Thursday Doors – At and Near the Alamo

The Alamo

Earlier this week, San Antonio, Texas celebrated its Tricentennial – 300 years! 300 years might not sound like much to readers in Europe, but here in the states, that’s a big deal. Fortunately, I can help them celebrate as I am still sifting through the pictures I took while attending the AIIM Conference in San Antonio. If you’re wondering how many doors I photographed, keep in mind that we were still experiencing winter in Connecticut and San Antonio offered me the chance to wear shorts, walk early and eat breakfast tacos.

The first morning in the city, I had decided to go see The Alamo. I wrote earlier about the fact that that didn’t take too long. Fortunately, the area around The Alamo offered many interesting doors. I think it’s appropriate to include them with the Alamo doors, because, many of the buildings I was viewing stand in what would have been part of the mission/fort/complex in the mid-to-late 1700’s.

The Alamo, was originally the Mission San Antonio de Valero, and was founded by the Spanish near the headwaters of the San Antonio River on May 1, 1718. Long before the famous battle, the Spanish were fighting off the French who were approaching from Louisiana as well as the native American Apache, and Comanche tribes.
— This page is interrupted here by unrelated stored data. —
theorem accept_accepted (s : State) (p : Nat) (t : Stamp) (kind : TrigKind) : Accepted s p t (accept s p t kind) := by
  unfold accept
  extract_lets pre post w u cut s1 s2 s3 _ s3' s4 s5
  have hclaims {α : Type} {φ : State → α} (H : OffClaims φ) : φ s3 = φ s1 :=
    (forAll_same (fun _ _ => H.claim ..) _ s2).trans
      (List.foldlRecOn (motive := fun t => φ t = φ s1) _ _ rfl fun _ ht _ _ => (H.putItem ..).trans ht)
  have hrcd : (acqOf s3' p).rcd = some w := by
    have h3 : (acqOf s3 p).rcd = some w := (hclaims (offClaims_rcd p)).trans (by simp [s1])
    exact (rcd_setAcq (by rfl) p).trans h3
  have hcount : getF s3' F.ACQ_RECCNT_N p = getF s F.ACQ_RECCNT_N p := hclaims (offClaims_reccnt p)
  refine ⟨?_, ?_, ?_, ?_, evt_raise _ _ _ _ (by decide)⟩
  · simp (disch := decide) only [getF_launch, s5, s4, getF_raise, set64, getF_setF_tag, getF_addCt_tag, setAstate, getF_setF_same]
    rfl
  · rw [show (acqOf (launch (launch s5 _) _) p).rcd = (acqOf s5 p).rcd from rfl, rcd_raise]
    exact congrArg (Option.map (·.t)) hrcd
  · simp (disch := decide) only [getF_launch, s5, s4, getF_raise, set64, getF_setF_tag, getF_addCt_same, setAstate, hcount]
    rfl
  · have hstamp (f : Fld) (h : f.tag ≠ (F.EVT .acq).tag) (h' : f.tag ≠ (F.EVT_SEQ .acq).tag) : getF s5 f p = getF s4 f p :=
      getF_raise _ _ _ _ _ _ h h'
    simp (disch := decide) only [get64, getF_launch, hstamp]
    exact get64_set64 _ _ _ rfl rfl (by decide)

/-- A trigger that the sequencer offers to a unit in NORMAL or SINGLE mode (R241): accepted by a unit that waits beyond its fill and whose
run does not end earlier, else ignored. -/
theorem trigger_sequencer {s : State} {p : Nat} (hen : getF s F.ACQ_ACQCTL_EN p = 1) (hmode : getF s F.ACQ_ACQCTL_MODE p ∈ [0, 2])
    (t : Stamp) (vwi : Nat) : trigger s p t .sequencer vwi =
      if waiting s p = true ∧ earlier t (fillEnd s p) = false ∧ beforeEnd (acqOf s p) t = true then accept s p t .sequencer
      else ignoreTrig s p := by
  have hacq : acqEn s p = true := by simp [acqEn, isSet, hen]
  obtain ⟨hnotAuto, hnotStreaming⟩ : getF s F.ACQ_ACQCTL_MODE p ≠ 1 ∧ getF s F.ACQ_ACQCTL_MODE p ≠ 3 := by
    simp only [List.mem_cons, List.not_mem_nil, or_false] at hmode
    omega
  have hstream : streaming s p = false := by simp [streaming, streamSet, hnotStreaming]
  unfold trigger
  rw [if_neg (by simp [hacq]), if_neg (by simp [hstream])]
  extract_lets s1
  have hs1 : s1 = s := if_neg (by simp [hnotAuto])
  rw [hs1]
  exact if_congr (by simp [and_assoc]) rfl rfl

/-! A MARK (R253). -/

/-- RSEQ of stream `k` after one record in each of the streams of polder `p` and the sources `l`. -/
theorem rseq_forAll_appendRec {p : Nat} {r : Record} {l : List Nat} (hl : l.Nodup) (h4 : ∀ j ∈ l, j < 4) (s : State) (k : Nat) :
    (strmOf (forAll l s fun s j => appendRec s (4 * p + j) r) k).rseq =
      if k / 4 = p ∧ k % 4 ∈ l then (strmOf s k).rseq + 1 else (strmOf s k).rseq := by
  induction l generalizing s with
  | nil => simp [forAll]
  | cons j l ih =>
    obtain ⟨hj, hl⟩ := List.nodup_cons.mp hl
    have hj4 : j < 4 := h4 j (by simp)
    have hone : (strmOf (appendRec s (4 * p + j) r) k).rseq = if k = 4 * p + j then (strmOf s k).rseq + 1 else (strmOf s k).rseq := by
      rw [(offGranules_rseq k).appendRec]
      split
      · next hk => rw [hk, takeSeq, strmOf_setStrm_same]
      · next hk => rw [takeSeq, strmOf_setStrm_ne _ _ hk]
    refine (ih hl (fun i hi => h4 i (List.mem_cons_of_mem _ hi)) _).trans ?_
    rw [hone]
    have hdiv : k = 4 * p + j ↔ k / 4 = p ∧ k % 4 = j := by omega
    by_cases hp : k / 4 = p
    · by_cases hkj : k % 4 = j
      · simp [hdiv, hp, hkj, hj]
      · simp [hdiv, hp, hkj]
    · simp [hdiv, hp]

theorem rseq_markAll {s : State} {p : Nat} (hen : getF s F.ACQ_ACQCTL_EN p = 1) {cause : Nat} (hc : cause ≠ 6) (t : Stamp)
    (src : Option Nat) (vwi k : Nat) : (strmOf (markAll s p cause t src vwi) k).rseq =
      if k / 4 = p ∧ frameOf s p (k % 4) ≠ 0 then (strmOf s k).rseq + 1 else (strmOf s k).rseq := by
  have hacq : acqEn s p = true := by simp [acqEn, isSet, hen]
  unfold markAll
  simp only [hacq, Bool.not_true, Bool.false_eq_true, if_false, hc]
  rw [srcsWith, rseq_forAll_appendRec (List.nodup_range.filter _) (fun j hj => List.mem_range.mp (List.mem_of_mem_filter hj))]
  simp [Nat.mod_lt]

/-- Settles O23: an accepted trigger by `accept_accepted`, an ignored one counts in TRIGIGN, a MARK by `rseq_markAll`. -/
theorem engineTrigMark : Obligations.EngineTrigMark := by
  unfold Obligations.EngineTrigMark
  intro m p st s0 s hready hmem hen
  constructor
  · intro hstrig hmode
    have hcap : capTrig s (16 + m.val) st = trigger s p st .sequencer (vwiOf s p) := by
      simp [capTrig, hmem, forAll, isSet, hstrig]
    refine engAct_completes hready ?_
    rw [hcap, trigger_sequencer hen hmode]
    split
    · obtain ⟨hopen, hrcd, hcount, hlast, hevt⟩ := accept_accepted s p st .sequencer
      exact ⟨hopen, hrcd, hcount, hlast, hevt⟩
    · unfold ignoreTrig
      refine ⟨?_, evt_raise _ _ _ _ (by decide), (raise_acqs ..).trans rfl, (strms_raise ..).trans rfl⟩
      rw [getF_raise _ _ _ _ _ _ (by decide) (by decide)]
      exact getF_addCt_same ..
  · refine engAct_completes hready fun k => ?_
    rw [capMark, hmem]
    exact rseq_markAll hen (by decide) st none _ k

end Sys2Proof.Machine
end

section
/-! A vector word that an engine issues (R212, R228): what the issue leaves of the engine's registers, and where VA goes. -/

namespace Sys2Proof.Machine

/-! The engine's page stays through the issue, but for ISSUING; no underrun is declared by the issue itself (R182). -/

section
variable (s : State) (b : Nat)

theorem getF_issueWord_mce (w : WordOp) {f : Fld} (n : Nat) (hp : f.page = .mce) (hf : f.tag ≠ F.MCE_STATE_ISSUING.tag) :
    getF (issueWord s b w) f n = getF s f n := by
  unfold issueWord
  extract_lets y a cp per mem t streamed s1 s2 s3 s4 g o d s5 s6 s7 z act
  have h1 : getF s1 f n = getF s f n := by
    simp only [s1, getF_ite, forAll_page fun u p => firstWord_page (fl := f) (mm := n) u p t (by simp [hp]) (by simp [hp])
      (by simp [hp]) (by simp [hp]), ite_self]
  have h2 : getF s2 f n = getF s f n := by
    simp only [s2, getF_ite, forAll_page fun u p => muteStarts_page (fl := f) (mm := n) u p (· == 5) t, h1, ite_self]
  have h3 : getF s3 f n = getF s f n :=
    (forAll_page (fun _ _ => by simp only [getF_ite, gateOpen_page, gateClose_page, ite_self]) _ _).trans h2
  have h4 : getF s4 f n = getF s f n := (forAll_page (fun _ _ => pushLset_page _ _ _ (by simp [hp]) (by simp [hp])) _ _).trans h3
  have ho : getF o.1 f n = getF s f n := (takeOvl_page _ _ _ _ _ (by simp [hp])).trans ((growCredit_page ..).trans h4)
  have hd : getF d f n = getF s f n :=
    (forAll_page (fun _ _ => forAll_page (fun _ _ => dueDeskew_page _ _ (by simp [hp])) _ _) _ _).trans ho
  have h5 : getF s5 f n = getF s f n :=
    (forAll_page (fun _ _ => playWord_page _ _ _ _ _ _ _ _ _ _ (by simp [hp])) _ _).trans hd
  have h6 : getF s6 f n = getF s f n :=
    (forAll_page (fun _ _ => (setF_page _ _ _ _ (by simp [hp])).trans (setF_page _ _ _ _ (by simp [hp]))) _ _).trans h5
  have h7 : getF s7 f n = getF s f n := (noteSeen_page ..).trans h6
  unfold setIssuing setB
  split
  · exact (setF_page _ _ _ _ (by simp [hp])).trans h7
  · exact (getF_setF_tag _ _ _ _ hf).trans h7

theorem since_takeOvl (f vwi : Nat) (acc : List (BitVec 192)) :
    (bndOf (takeOvl f s b vwi acc).1 b).since = (bndOf s b).since := by
  induction f generalizing s acc with
  | zero => rfl
  | succ f ih =>
    unfold takeOvl
    extract_lets y a e s1
    have h1 : (bndOf s1 b).since = (bndOf s b).since := by simp only [s1, bndOf_setBnd_same, y]
    split
    · rfl
    split
    · rfl
    split
    · rw [ih, h1]
    split
    · rw [ih, bndOf_congr (bnds_raise ..), bndOf_congr (bnds_addCt ..), h1]
    · rw [ih, bndOf_setBnd_same, h1]

theorem since_issueWord (w : WordOp) : (bndOf (issueWord s b w) b).since = (bndOf s b).since := by
  unfold issueWord
  extract_lets y a cp per mem t streamed s1 s2 s3 s4 g o d s5 s6 s7 z act
  have h4 : s4.bnds = s.bnds := by simp [s4, s3, s2, s1]
  have hg : (bndOf g b).since = (bndOf s b).since := by
    refine (congrArg Bnd.since (bndOf_setBnd_same ..)).trans ?_
    show (bndOf s4 b).since = _
    rw [bndOf_congr h4]
  have hd : d.bnds = o.1.bnds := bnds_forAll (fun _ _ => bnds_forAll (fun _ _ => bnds_dueDeskew ..) _ _) _ _
  have h5 : s5.bnds = d.bnds := bnds_forAll (fun _ _ => bnds_playWord ..) _ _
  have h6 : s6.bnds = s5.bnds := bnds_forAll (fun _ _ => by rfl) _ _
  have hz : z.since = (bndOf s b).since := by
    refine (congrArg Bnd.since (bndOf_setBnd_same ..)).trans ?_
    rw [bndOf_congr (h6.trans (h5.trans hd)), since_takeOvl, hg]
  rw [setIssuing, bndOf_congr (bnds_setB ..), bndOf_setBnd_same]
  exact hz

variable {s b}

/-- With no underrun declared, what follows a word writes no page of an engine: the run does not stop (R183, R185). -/
theorem getF_afterWord_mce (h : (bndOf s b).since = none) (streamed safe thr : Bool) {f : Fld} (n : Nat) (hp : f.page = .mce) :
    getF (afterWord s b streamed safe thr) f n = getF s f n := by
  unfold afterWord
  extract_lets y k low s1 since per i _ s2 _
  have hk : k = none := by simp only [k, y, h]
  have h1 : getF s1 f n = getF s f n := by
    simp only [s1, getF_ite, addCt_page _ _ _ _ (show f.page ≠ (F.MEM_URCNT_N b).page by simp [hp]), ite_self]
  have h2 : getF s2 f n = getF s f n := h1
  split
  · exact h2
  · rw [hk]
    exact (leadRegained_page ..).trans ((insertIdle_page _ _ _ (by simp [hp]) (by simp [hp])).trans h2)

theorem since_leadRegained (h : (bndOf s b).since = none) : (bndOf (leadRegained s b) b).since = none := by
  unfold leadRegained
  extract_lets y
  split
  · rw [bndOf_setBnd_same]
    simp only [y, h, ite_self]
  split
  · rw [bndOf_setBnd_same]
    exact h
  · exact h

/-- A jump does not declare an underrun (R178, R182). -/
theorem since_jumpLead (h : (bndOf s b).since = none) (fixed : Bool) : (bndOf (jumpLead s b fixed) b).since = none := by
  unfold jumpLead
  extract_lets y ws
  split
  · apply since_leadRegained
    unfold fetched
    extract_lets ue s1
    rw [bndOf_setBnd_same]
    show (bndOf s1 b).since = none
    rw [bndOf_congr (eccErrs_read ..).bnds, bndOf_setBnd_same]
    exact h
  · rw [bndOf_setBnd_same]
    exact h

theorem vwi_issueWord (w : WordOp) : (bndOf (issueWord s b w) b).vwi = (bndOf s b).vwi + 1 :=
  congrArg SegPlay.vwi (segPlay_issueWord s b w)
You can read much more about the early history of The Alamo in this article.

One of the Comanche elders was a man simply known as “Frampton.” He was responsible for maintaining the history of the tribe as they moved from settlement to settlement. He was famous for his detailed drawings of tent flaps. He made friends among the French settlers and followed them north along the Mississippi and Ohio Rivers and then north into Canada. I think you know the rest of the story. If you want to see more door photos, visit the Frampton site and look for the blue frog.

There are some descriptions in the photo gallery today. You can start a slide show to read the full captions by clicking on any one picture.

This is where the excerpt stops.